Information given:
-- ==== Sys2Proof/Laws/KeepsCmdPort.lean ====
section
/-! SUPPORT. What each operation of Machine/CmdPort.lean may touch (Laws/Keeps.lean): the mask lists the fields it may change,
and the invariant of the block is kept. -/
set_option Elab.async false
set_option linter.all false
namespace Sys2Proof.Machine

theorem execHostRead_keeps {t : Xact} {s : State} {next : State} (h : execHostRead t s = .next next) : Keeps 0x3dffffffffffe s next := by
  unfold execHostRead at h
  cases h
  skip
  repeat' first
    | with_reducible exact Keeps.refl _ _
    | with_reducible assumption
    | ((with_reducible apply State.hostXact_keeps); (case hm => exact rfl))
    | split
    | (dsimp only)

theorem execRegisterWrite_keeps {t : Xact} {s : State} {next : State} (h : execRegisterWrite t s = .next next) : Keeps 0x3dffffffffffe s next := by
  unfold execRegisterWrite at h
  cases h
  skip
  repeat' first
    | with_reducible exact Keeps.refl _ _
    | with_reducible assumption
    | ((with_reducible apply State.hostXact_keeps); (case hm => exact rfl))
    | split
    | (dsimp only)

theorem execSnapshotExpiry_keeps {s : State} {next : State} (h : execSnapshotExpiry s = .next next) : Keeps 0x42 s next := by
  unfold execSnapshotExpiry at h
  cases h
  skip
  repeat' first
    | with_reducible exact Keeps.refl _ _
    | with_reducible assumption
    | ((with_reducible apply State.snapExpire_keeps); (case hm => exact rfl))
    | split
    | (dsimp only)

theorem execPairTimeout_keeps {s : State} {next : State} (h : execPairTimeout s = .next next) : Keeps 0x46 s next := by
  unfold execPairTimeout at h
  cases h
  skip
  repeat' first
    | with_reducible exact Keeps.refl _ _
    | with_reducible assumption
    | ((with_reducible apply State.pairExpire_keeps); (case hm => exact rfl))
    | split
    | (dsimp only)

theorem execLockWrite_keeps {page : Nat} {w : Word} {s : State} {next : State} (h : execLockWrite page w s = .next next) : Keeps 0x3dffffffffffe s next := by
  unfold execLockWrite at h
  cases h
  skip
  repeat' first
    | with_reducible exact Keeps.refl _ _
    | with_reducible assumption
    | ((with_reducible apply State.hostWrite_keeps); (case hm => exact rfl))
    | split
    | (dsimp only)

theorem execSoftReset_keeps {page : Nat} {w : Word} {s : State} {next : State} (h : execSoftReset page w s = .next next) : Keeps 0x3dffffffffffe s next := by
  unfold execSoftReset at h
  cases h
  skip
  repeat' first
    | with_reducible exact Keeps.refl _ _
    | with_reducible assumption
    | ((with_reducible apply State.hostWrite_keeps); (case hm => exact rfl))
    | split
    | (dsimp only)

theorem execSoftResetDone_keeps {page : Nat} {s : State} {next : State} (h : execSoftResetDone page s = .next next) : Keeps 0x26 s next := by
  unfold execSoftResetDone at h
  cases h
  skip
  repeat' first
    | with_reducible exact Keeps.refl _ _
    | with_reducible assumption
    | ((with_reducible apply State.softResetEnd_keeps); (case hm => exact rfl))
    | split
    | (dsimp only)

theorem execBlockEnable_keeps {page : Nat} {w : Word} {s : State} {next : State} (h : execBlockEnable page w s = .next next) : Keeps 0x3dffffffffffe s next := by
  unfold execBlockEnable at h
  cases h
  skip
  repeat' first
    | with_reducible exact Keeps.refl _ _
    | with_reducible assumption
    | ((with_reducible apply State.hostWrite_keeps); (case hm => exact rfl))
    | split
    | (dsimp only)

theorem execGateRequest_keeps {page : Nat} {w : Word} {s : State} {next : State} (h : execGateRequest page w s = .next next) : Keeps 0x3dffffffffffe s next := by
  unfold execGateRequest at h
  cases h
  skip
  repeat' first
    | with_reducible exact Keeps.refl _ _
    | with_reducible assumption
    | ((with_reducible apply State.hostWrite_keeps); (case hm => exact rfl))
    | split
    | (dsimp only)

theorem execGateForce_keeps {page : Nat} {off : Nat} {write : Bool} {took : Bool} {w : Word} {s : State} {next : State} (h : execGateForce page off write took w s = .next next) : Keeps 0x3c7fbc7fc27fe s next := by
  unfold execGateForce at h
  cases h
  skip
  repeat' first
    | with_reducible exact Keeps.refl _ _
    | with_reducible assumption
    | ((with_reducible apply State.gateForce_keeps); (case hm => exact rfl))
    | split
    | (dsimp only)

theorem execUngate_keeps {page : Nat} {w : Word} {s : State} {next : State} (h : execUngate page w s = .next next) : Keeps 0x3dffffffffffe s next := by
  unfold execUngate at h
  cases h
  skip
  repeat' first
    | with_reducible exact Keeps.refl _ _
    | with_reducible assumption
    | ((with_reducible apply State.hostWrite_keeps); (case hm => exact rfl))
    | split
    | (dsimp only)

theorem execIrqTestWrite_keeps {page : Nat} {w : Word} {s : State} {next : State} (h : execIrqTestWrite page w s = .next next) : Keeps 0x3dffffffffffe s next := by
  unfold execIrqTestWrite at h
  cases h
  skip
  repeat' first
    | with_reducible exact Keeps.refl _ _
    | with_reducible assumption
    | ((with_reducible apply State.hostWrite_keeps); (case hm => exact rfl))
    | split
    | (dsimp only)

theorem execIrqStatClear_keeps {page : Nat} {w : Word} {s : State} {next : State} (h : execIrqStatClear page w s = .next next) : Keeps 0x3dffffffffffe s next := by
  unfold execIrqStatClear at h
  cases h
  skip
  repeat' first
    | with_reducible exact Keeps.refl _ _
    | with_reducible assumption
    | ((with_reducible apply State.hostWrite_keeps); (case hm => exact rfl))
    | split
    | (dsimp only)

theorem execNmeClear_keeps {w : Word} {s : State} {next : State} (h : execNmeClear w s = .next next) : Keeps 0x3dffffffffffe s next := by
  unfold execNmeClear at h
  cases h
  skip
  repeat' first
    | with_reducible exact Keeps.refl _ _
    | with_reducible assumption
    | ((with_reducible apply State.hostWrite_keeps); (case hm => exact rfl))
    | (dsimp only)

theorem execRstCmd_keeps {w : Word} {s : State} {next : State} (h : execRstCmd w s = .next next) : Keeps 0x3dffffffffffe s next := by
  unfold execRstCmd at h
  cases h
  skip
  repeat' first
    | with_reducible exact Keeps.refl _ _
    | with_reducible assumption
    | ((with_reducible apply State.hostWrite_keeps); (case hm => exact rfl))
    | (dsimp only)

end Sys2Proof.Machine
end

Work task: What number of lines in the records contain the word "execRegisterWrite"? Answer with that number alone.

Expected answer: 2